Efficient procedures to determine health status are in high demand in today's generation. Body Mass Index (BMI) is a global method for determining an individual's health status. This research exploration is to identify if a facial image (photograph) can identify participant's BMI correctly. Sample of 1,210 young adults with a facial image and objective height and weight were used for analysis. Facial BMI (fBMI) was measured through the Local Binary Pattern (LBP)/Active Shape Model (ASM) was used to detect 76 points on each face and measured BMI (mBMI) was calculated by weight in kilograms divided by height in meters squared.
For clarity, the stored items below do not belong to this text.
theorem cutStall_poisons (stands : h.cutStands p f c) : h.cutStall p = (h.poisonCopy (h.soFar f) c).countDrop 13 p := by
  rw [cutStall, begun]
  exact if_pos stands

theorem cutStall_goes (goes : ¬ h.cutStands p f c) : h.cutStall p = h := by
  rw [cutStall, begun]
  exact if_neg goes

end
end

/-! ### An error of Shale's memory (R279) -/

section
variable {bank cell : Nat}

/-- Only a write of BANK_MAP changes which frame holds a physical cell. -/
theorem cellHolder_wr {k v : Nat} (other : k ≠ Od.BANK_MAP) : (h.wr k v).cellHolder bank cell = h.cellHolder bank cell := by
  unfold cellHolder physCell
  rw [rd_wr_ne _ _ _ _ other.symm]
  rfl

theorem cellHolder_counted : (h.inc Od.ECC_UNCORRECTED).cellHolder bank cell = h.cellHolder bank cell := cellHolder_wr (by decide)

theorem eccError_corrected : h.eccError bank cell false = (h.inc Od.ECC_CORRECTED).report 0x01 (bank + cell * 65536) 0 := rfl

theorem eccError_unheld (unheld : h.cellHolder bank cell = none) :
    h.eccError bank cell true = (h.inc Od.ECC_UNCORRECTED).report 0x02 (bank + cell * 65536) 0 := by
  simp [eccError, unheld]

theorem eccError_held {f : Frame} (held : h.cellHolder bank cell = some f) : h.eccError bank cell true =
    ((h.inc Od.ECC_UNCORRECTED).report 0x02 (bank + cell * 65536) 0).badByEcc f.id := by
  simp [eccError, held]

end

/-! ### The end of REJOIN_HOLD (R301) -/

theorem rejoin_due (due : h.due (Tm.rejoin p) = true) : h.rejoin p = h.wr (Tm.rejoin p) 0 := expire_due h _ _ due

theorem rejoin_early (early : h.due (Tm.rejoin p) = false) : h.rejoin p = h := expire_not_due h _ _ early

end

end Sys2Proof.Machine.Hub

namespace Sys2Proof.Machine

/-- At a cable port the command is the header's reception there. -/
theorem execFrameHeaderReceived_cable {t : Stamp} {s : State} {p : Cable} {q named : SwPort} {header : BitVec 128} {payload : Nat} {x : Hub}
    (same : p.val = q.val) (received : (s.arrive t).headerReceived p header.toNat = x) :
    execFrameHeaderReceived t q header payload named s = .next (s.settled x) :=
  act_eq ((if_pos (same ▸ p.isLt)).trans (same ▸ received))

end Sys2Proof.Machine

open Sys2Proof.Machine Sys2Proof.Machine.Hub

/-- Settles O48: each clause is one case of a header, of a verdict, of a copy's begin, end or stall, of a memory error, or of REJOIN_HOLD. -/
theorem switchMoves : Obligations.SwitchMoves := by
  unfold Obligations.SwitchMoves
  dsimp only [exec, execFrameVerdict, execEgressCopyStart, execEgressCopyEnd, execCutStallTimeout, execEccError, execRejoinHoldExpiry]
  intro t s p q h pay f c cut bank cell ep len data tag crc fin named
  refine ⟨fun ⟨same, takes, checked, routed, clear⟩ spent => execFrameHeaderReceived_cable same ?_,
    fun ⟨same, takes, checked, routed, clear⟩ more malformed => execFrameHeaderReceived_cable same ?_,
    fun ⟨same, takes, checked, routed, clear⟩ more known fits => execFrameHeaderReceived_cable same ?_,
    fun same takes checked routed refuses => execFrameHeaderReceived_cable same ?_,
    fun same ignored => execFrameHeaderReceived_cable same ?_, fun on => act_eq ?_, fun on => act_eq ?_, fun off => act_eq ?_,
    fun found good => act_eq ?_, fun found bad => act_eq ?_, fun none => act_eq ?_,
    fun ⟨on, phy, idle, ours, next⟩ shut rests => act_eq ?_, fun ⟨on, phy, idle, ours, next⟩ shut runs => act_eq ?_,
    fun ⟨on, phy, idle, ours, next⟩ ready astray => act_eq ?_, fun ⟨on, phy, idle, ours, next⟩ ready leads cable => act_eq ?_,
    fun ⟨on, phy, idle, ours, next⟩ ready inner => act_eq ?_, fun rests => act_eq ?_,
    fun begun told undelivered sent => act_eq (congrArg (keyWorn q) ?_), fun begun waits => act_eq (congrArg (keyWorn q) ?_),
    fun none => act_eq (congrArg (keyWorn q) ?_), fun begun stands => act_eq ?_, fun begun goes => act_eq ?_, fun none => act_eq ?_,
    act_eq ?_, fun unheld => act_eq ?_, fun held => act_eq ?_, fun due => act_eq ?_, fun early => act_eq ?_⟩
  · exact headerReceived_hops ⟨takes, checked, routed⟩ clear spent
  · exact headerReceived_malformed ⟨takes, checked, routed⟩ clear more malformed
  · exact headerReceived_enters ⟨takes, checked, routed⟩ clear more known fits
  · exact headerReceived_discarded ⟨takes, checked, routed⟩ refuses
  · exact headerReceived_ignored ignored
  · exact injectFrame_enters on
  · exact injectFrame_enters on
  · exact injectFrame_off off
  · exact verdictOf_good found good
  · exact verdictOf_bad found bad
  · exact verdictOf_none none
  · exact copyStart_gone ⟨on, phy, idle, ours⟩ next shut rests
  · exact copyStart_kept ⟨on, phy, idle, ours⟩ next shut runs
  · exact copyStart_astray ⟨on, phy, idle, ours⟩ next ready astray
  · exact copyStart_cable ⟨on, phy, idle, ours⟩ next ready leads cable
  · exact copyStart_inner ⟨on, phy, idle, ours⟩ next ready inner
  · rcases rests with off | phyOff | busy | serial | none
    · exact copyStart_occupied fun ⟨on, _⟩ => by simp [on] at off
    · exact copyStart_occupied fun ⟨_, phy, _⟩ => by simp [phy] at phyOff
    · exact copyStart_occupied fun ⟨_, _, idle, _⟩ => busy idle
    · exact copyStart_occupied fun ⟨_, _, _, ours⟩ => by simp [ours] at serial
    · exact copyStart_none none
  · exact copyEnd_finishes begun told undelivered sent
  · exact copyEnd_waits begun waits
  · exact copyEnd_none none
  · exact cutStall_poisons begun stands
  · exact cutStall_goes begun goes
  · exact cutStall_none none
  · exact eccError_corrected
  · exact eccError_unheld (cellHolder_counted.symm.trans unheld)
  · exact eccError_held (cellHolder_counted.symm.trans held)
  · exact rejoin_due due
  · exact rejoin_early early
end

section
/-!
The tables and the audit, case by case (R312 to R314, R319 to R321): a PUBLISH and its instant, and the start and the end of an audit.
-/
namespace Sys2Proof.Machine.Hub

section
variable {h : Hub}

/-! ### PUBLISH (R313) and its instant (R314) -/

theorem publish_domainOff (off : h.isOn 2 = false) : h.publish = h.wr Od.PUBLISH_RESULT 3 := if_pos (by simp [off])

section
variable (on : h.isOn 2 = true)
include on

/-- While PD2 is ON, a PUBLISH is judged by one on its way, then by an epoch that drains. -/
theorem publish_judged : h.publish =
    if h.running Tm.publish then h.wr Od.PUBLISH_RESULT 2
    else if h.rd Od.EPOCH_DRAINING ≠ 0xFF then (h.wr Od.PUBLISH_RESULT 2).wr Reg.publishAt (h.now + 1)
    else h.publishDone := if_neg (by simp [on])

/-- Until its instant, a PUBLISH that is DONE makes a further one meet DRAINING (log entry 68). -/
theorem publish_onItsWay (running : h.running Tm.publish = true) : h.publish = h.wr Od.PUBLISH_RESULT 2 :=
  (publish_judged on).trans (if_pos running)

section
variable (idle : h.running Tm.publish = false)
include idle

theorem publish_draining (draining : h.rd Od.EPOCH_DRAINING ≠ 0xFF) :
    h.publish = (h.wr Od.PUBLISH_RESULT 2).wr Reg.publishAt (h.now + 1) := by
  rw [publish_judged on, if_neg (by simp [idle]), if_pos draining]

theorem publish_done (drained : h.rd Od.EPOCH_DRAINING = 0xFF) :
    h.publish = ((h.wr Od.PUBLISH_RESULT 1).inc Od.PUBLISHES).arm Tm.publish 0 := by
  rw [publish_judged on, if_neg (by simp [idle]), if_neg (not_not.2 drained), publishDone]

end
end

/-- The end of PUBLISH's timer leaves EPOCH_LIVE as it stood. -/
theorem rd_publishFallen_epoch : (h.wr Tm.publish 0).rd Od.EPOCH_LIVE = h.rd Od.EPOCH_LIVE := rd_wr_ne h _ 0 _ (by decide)

theorem publishEffect_due (due : h.due Tm.publish = true) : h.publishEffect =
    ((((h.wr Tm.publish 0).shadowToLive.wr Od.EPOCH_LIVE ((h.rd Od.EPOCH_LIVE + 1) % 4)).wr Od.EPOCH_DRAINING (h.rd Od.EPOCH_LIVE)).wr
      Od.PUBLISH_TIME (h.wr Tm.publish 0).stamp).refreshEpochs := by
  rw [publishEffect, expire_due h _ _ due, rd_publishFallen_epoch]

theorem publishEffect_early (early : h.due Tm.publish = false) : h.publishEffect = h := expire_not_due h _ _ early

/-! ### An audit's start (R320) and its end (R320, R321) -/

/-- The conditions under which an audit starts at a stamp. -/
abbrev auditStarts (h : Hub) : Prop :=
  h.rd Od.AUDIT_ENABLE = 1 ∧ h.isOn 2 = true ∧ h.running Tm.auditEnd = false ∧ h.auditFalls = true

theorem auditStart_starts (starts : h.auditStarts) : h.auditStart = h.arm Tm.auditEnd 0 := if_pos starts

theorem auditStart_not (waits : ¬ h.auditStarts) : h.auditStart = h := if_neg waits

/-- The orphans that an audit finds: the cells given to it that no frame holds and whose domain is ON, each with its tag. -/
def auditFound (orphans : List Nat) (h : Hub) : List Orphan :=
  (orphans.filter (fun c => !h.cellHeld (c / 512) (c % 512) && h.isOn (bankDomain (c / 512)))).map (fun c => (c, h.rd (Reg.cellTag c)))

/-- The orphans that the audit before found too, with the same tag. -/
def auditAgain (orphans : List Nat) (h : Hub) : List Orphan := (h.auditFound orphans).filter (fun o => h.orphans.contains o)

/-- An audit keeps what it found for the first time, and counts itself. -/
def auditNoted (orphans : List Nat) (h : Hub) : Hub :=
  ((({ h with orphans := (h.auditFound orphans).filter (fun o => !h.orphans.contains o) } : Hub).wr Od.LAST_AUDIT_TIME h.stamp).wr
    Od.ORPHANS_LAST (h.auditFound orphans).length).inc Od.AUDITS

/-- The orphans found twice return to the free lists of their domains, and are counted and reported. -/
def auditReclaimed (again : List Orphan) (h : Hub) : Hub :=
  (((h.reclaim 3 (again.filter (fun o => orphanDomain o == 3)).length).reclaim 4
    (again.filter (fun o => orphanDomain o == 4)).length).add Od.ORPHANS_RECLAIMED again.length).report 0x07 again.length 0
Correlation analysis of fBMI to mBMI showed significant correlation between BMIs in the normal and overweight categories (p<.0001). Further analysis indicated the measure to be less efficacious in underweight and obese participants. Matched pairs data for each individual, there was a range of 14.73–49.74 for mBMI and a narrowed spread for fBMI (range = 16.29–28.85) indicating that fBMI detected participant BMI 0.4212 less than mBMI (p<.0004). BMI categories used included: less than 18.5 BMI (0), 18.5–24.9 (1), 25.0–29.9 (2), and equal to or above 30 (3). mBMI had representation of categories across 0–3 BMI, while fBMI representation included just 0–2. This shows less sensitivity of the algorithm to obese individuals. Contingency table analysis indicted 109 participants in the 3rd category of mBMI were placed into a lower category for fBMI. Agreement test for symmetry shows significant disagreement 95% CI [0.0618,0.1446] (p<.0001). Facial imagery identification of health status is a useful measure in human research however; more sensitive measures to identify underweight and obese individuals are warranted.Support or Funding InformationApproval to use the data set was granted by the University of Tennessee Institutional Review Board prior to study implementation. This material is based upon work that is supported by the National Institute of Food and Agriculture, U.S. Department of Agriculture, under award number 2014‐67001‐21851.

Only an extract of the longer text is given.